Но на самом склоне жизни приехал к старцу писатель русский Лев Николаевич Толстой. С утра до позднего вечера разговаривал он со старцем Федором Кузьмичом, выспрашивал подробности Отечественной войны, говорил, что хотел бы написать историю этой войны, и очень бы желал выяснить многие подробности.
Федор Кузьмич увлекся, так рассказывал о войне и всех боях, как будто сам в них участвовал. И даже рассказал, что когда император Александр въезжал в Париж, то под ноги его белого коня стелили дамы шелковые материи и платки, а прямо в седло кидали красивые букеты цветов. Рядом с Александром ехал на серой лошади граф Меттерних, и на седле у него была подушка.
Федор Кузьмич с такими подробностями рассказывал писателю о войне, что Лев Николаевич понял — перед ним сидел сам Александр Павлович…

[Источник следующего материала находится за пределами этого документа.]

/-- A flush at the end of line n (R400). -/
def flushAll (l : SegLine) (w : SegWork) : SegWork :=
  -- the last line's boundary samples: no later line is processed
  let here := spansAt w.m l.n
  let above := spansAt w.m (wrap32 (l.n + 2 ^ 32 - 1))
  let w := (ownRuns w.m l.n).foldl (fun w r => addPerim w r.region (perimOf l.base l.columns above here [] r)) w
  let n := w.m.regions.length
  let w := w.m.regions.foldl (fun w r => closeRegion l (rfFlushed ||| if r.links.isEmpty then 0 else rfFragmentLost) w r) w
  { m := { w.m with window := [], cnt := { w.m.cnt with flushed := wrap32 (w.m.cnt.flushed + n) } }, out := { w.out with flushed := true } }

/-- Keep what R402 and R403 need of this line. -/
def noteLine (l : SegLine) (rflags : Nat) (m : Marquetry) : Marquetry :=
  let spans := (l.n, runSpans l.base (ownRuns m l.n)) :: m.spans.take 1
  { m with spans, lineFlags := if rflags = 0 then m.lineFlags else m.lineFlags ++ [(l.n, rflags)] }

/-- Drop line flags that no open region reaches (R403). -/
def pruneFlags (m : Marquetry) : Marquetry :=
  { m with lineFlags := m.lineFlags.filter fun e => m.regions.any fun r => decide (0 ≤ sdiff32 e.1 r.feat.firstLine) }

/-- The runs a line segments (R386): at most 65,536, and what the limit refused. -/
def limitRuns (rs : List Run) : List Run × Nat × Bool :=
  let refused := rs.drop runLimit
  (rs.take runLimit, (refused.map fun r => r.stop + 1 - r.start).sum, !refused.isEmpty)

/-- The whole of R391 on one web line: start, runs, fragments, closings and, when asked, the flush. -/
def segmentLine (l : SegLine) (rflags : Nat) (runs : List Run) (msg : Option EdgeMsg) (missing flush : Bool) (m : Marquetry) : SegWork :=
  let lim := limitRuns runs
  let w := startLine l msg missing m
  let w := lim.1.foldl (segRun l) w
  let w := settlePerim l w
  let w := { w with m := noteLine l rflags w.m }
  let w := if lim.2.2 then
      { w with m := { w.m with
          regions := w.m.regions.map fun r => if r.pending then r else { r with flags := r.flags ||| rfRunLimit }
          cnt := { w.m.cnt with runLimitLines := wrap32 (w.m.cnt.runLimitLines + 1), runLimitSamples := wrap32 (w.m.cnt.runLimitSamples + lim.2.1) } } }
    else w
  let w := match msg with
    | some e => (sortBy (fun a b : Fragment => decide (a.id < b.id)) e.fragments).foldl (applyFragment l) w
    | none => w
  let w := closeDue l w
  let edge := (ownRuns w.m l.n).filter fun r => l.exporting && decide ((l.columns : Int) ≤ r.stop + 1 + l.cfg.gc)
  let w := { w with out := { w.out with
    edgeRuns := edge.map fun r => { start := l.base + r.start.toNat, stop := l.base + r.stop.toNat, mask := r.mask, region := r.region } } }
  let w := if flush then flushAll l w else w
  { w with m := pruneFlags { w.m with last := some l.n } }

/-- The re-arm level of R398. -/
def rearmLevel (warn : Nat) : Nat := max (warn - 4096) (warn / 2)

/-- The hand-over order of R411. -/
def itemBefore (a b : ClosedItem) : Bool :=
  decide (a.feat.minCol < b.feat.minCol) || (decide (a.feat.minCol = b.feat.minCol) &&
    (later32 b.feat.firstLine a.feat.firstLine || (decide (a.feat.firstLine = b.feat.firstLine) && decide (a.id < b.id))))

/-- Derived figures of Table 8-3. -/
def centCol (f : Feat) : Nat := (divRound (64 * f.sc) f.area).toNat
def centLine (f : Feat) : Nat := (divRound (64 * f.sl) f.area).toNat
def momentXX (f : Feat) : Int := divRound (65536 * ((f.area : Int) * f.scc - (f.sc : Int) ^ 2)) (f.area ^ 2)
def momentYY (f : Feat) : Int := divRound (65536 * ((f.area : Int) * f.sll - (f.sl : Int) ^ 2)) (f.area ^ 2)
def momentXY (f : Feat) : Int := divRound (65536 * ((f.area : Int) * f.scl - (f.sc : Int) * f.sl)) (f.area ^ 2)
def imeanOf (f : Feat) : Nat := (divRound f.isum f.area).toNat

/-- The counter block of Table 8-17. -/
def marqCounterBytes (c : MarqCounters) : Bytes :=
  ([c.opened, c.closed, c.merges, c.cuts, c.flushed, c.ovfSamples, c.ovfStrips, c.runLimitLines, c.runLimitSamples, c.suppressed, c.handed,
    c.fragSent, c.fragApplied, c.fragLocal, c.edgeMissing, c.linksLost, c.lateWrites, c.alarms].flatMap (le 4)) ++ zeros 8

end Sys2Proof.Machine
end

В самом деле, кто мог знать, что Меттерних только за несколько месяцев до торжественного въезда в Париж получил княжеское достоинство. Вся Европа знала его как князя Меттерниха. Русский император всегда знал его как графа…
Писатель был поражен в самое сердце. Приехав домой, он сразу же записал все рассказы старца Федора Кузьмича, а потом начал и роман под странным заглавием «Записки Федора Кузьмича». В них он полностью отождествил личность старца с Александром Павловичем. Но понял, что пока на троне Романовы, эта вещь никогда не увидит света — слишком уж странной была история этого императора, слишком уж необычайно и фантастически выглядела бы она и в глазах читателей.
Повесть «Записки Федора Кузьмича» так и осталась незаконченной…
Они говорили на французском…
Крестьяне окрестных деревень, священники, люди, попадавшие в Томскую губернию, старались увидеть Федора Кузьмича. То ли силу какую приобрел старец, то ли глаза его, грустные и ясные, вызывали в собеседниках не только уважение, робость, но и стремление постичь, понять этого странного человека. И толпами потек народ к старцу.
Он бежал от людей, удалялся все более и более в глухую тайгу, ему строили кельи в таких местах, где никто и добраться до него не мог. Но крестьяне шли по глухим таежным тропкам, заглядывали в крохотные окошечки кельи, стояли под застрехами маленькой крыши, под соседними огромными соснами, несли и везли все, что могло пригодиться Федору Кузьмичу в его уединенной жизни. Он ничего не брал, не желал даже деревенских яиц или какой-нибудь захудалой курицы. Но крестьяне оставляли под его окошком припасы, тайком заглядывали в окошки, видели склоненную над писанием писем или чтением Священного Писания фигуру и тихо уходили — понимали, что старцу не до них, ему необходим покой и одиночество. И лишь немногие решались оторвать его от неведомых ему дел, говорили два-три слова и вглядывались в ясные голубые глаза и вслушивались в негромкий глуховатый голос. Он принимал их, стоя всегда спиной к свету, заложив руку за пояс и немного склоняя голову, чтобы расслышать произносимые слова…
Он всегда был очень немногословен, но два-три слова, сказанные им, приобретали в мыслях крестьян черты Провидения, прозорливости. Они толковали их на разные лады и потом, если что-то сходилось в их жизни с его словами, почтительно и со священным трепетом уверяли, что старец предсказал, напророчил, накудесил…
Слава его все росла и росла, и он бежал этой славы, этой известности, не хотел, чтобы тревожили и беспокоили его своим присутствием. Человеческая лавина все догоняла и догоняла его, и он бежал от нее все глубже и глубже в тайгу…
Впрочем, он и сам стал уставать от одиночества и попробовал завести себе друзей. Две старые женщины, когда-то сопровождавшие его в 43-й ссыльной колонне, приходили к нему на чай, приглашали его в дни больших церковных праздников. И он был рад случаю просто посидеть, помолчать, не стремясь ответить, посоветовать, подсказать. Ему было отрадно с ними — они не требовали ничего, и он ничего не мог дать им в ответ. Но славное молчание втроем делало их сближение все более тесным. Чай, ватрушки, желанные и недоступные ему в обычные дни, привлекали его, нехитрые замечания о погоде, о Господе Боге не утомляли его, и только в их присутствии чувствовал он себя спокойно и не угрюмо…
Он помогал этим двум старым женщинам — ссыльнокаторжным, осужденным за какие-то старые преступления, о которых он не спрашивал, а они не рассказывали. Он давал им деньги, и старые женщины эти платили за ту избу, в которой жили, покупали муку и варенье, собирали грибы и ягоды, мочили, солили. У них не было никого, у него тоже. Они были одиноки, как и он, и тоже нуждались в уединении и спокойствии.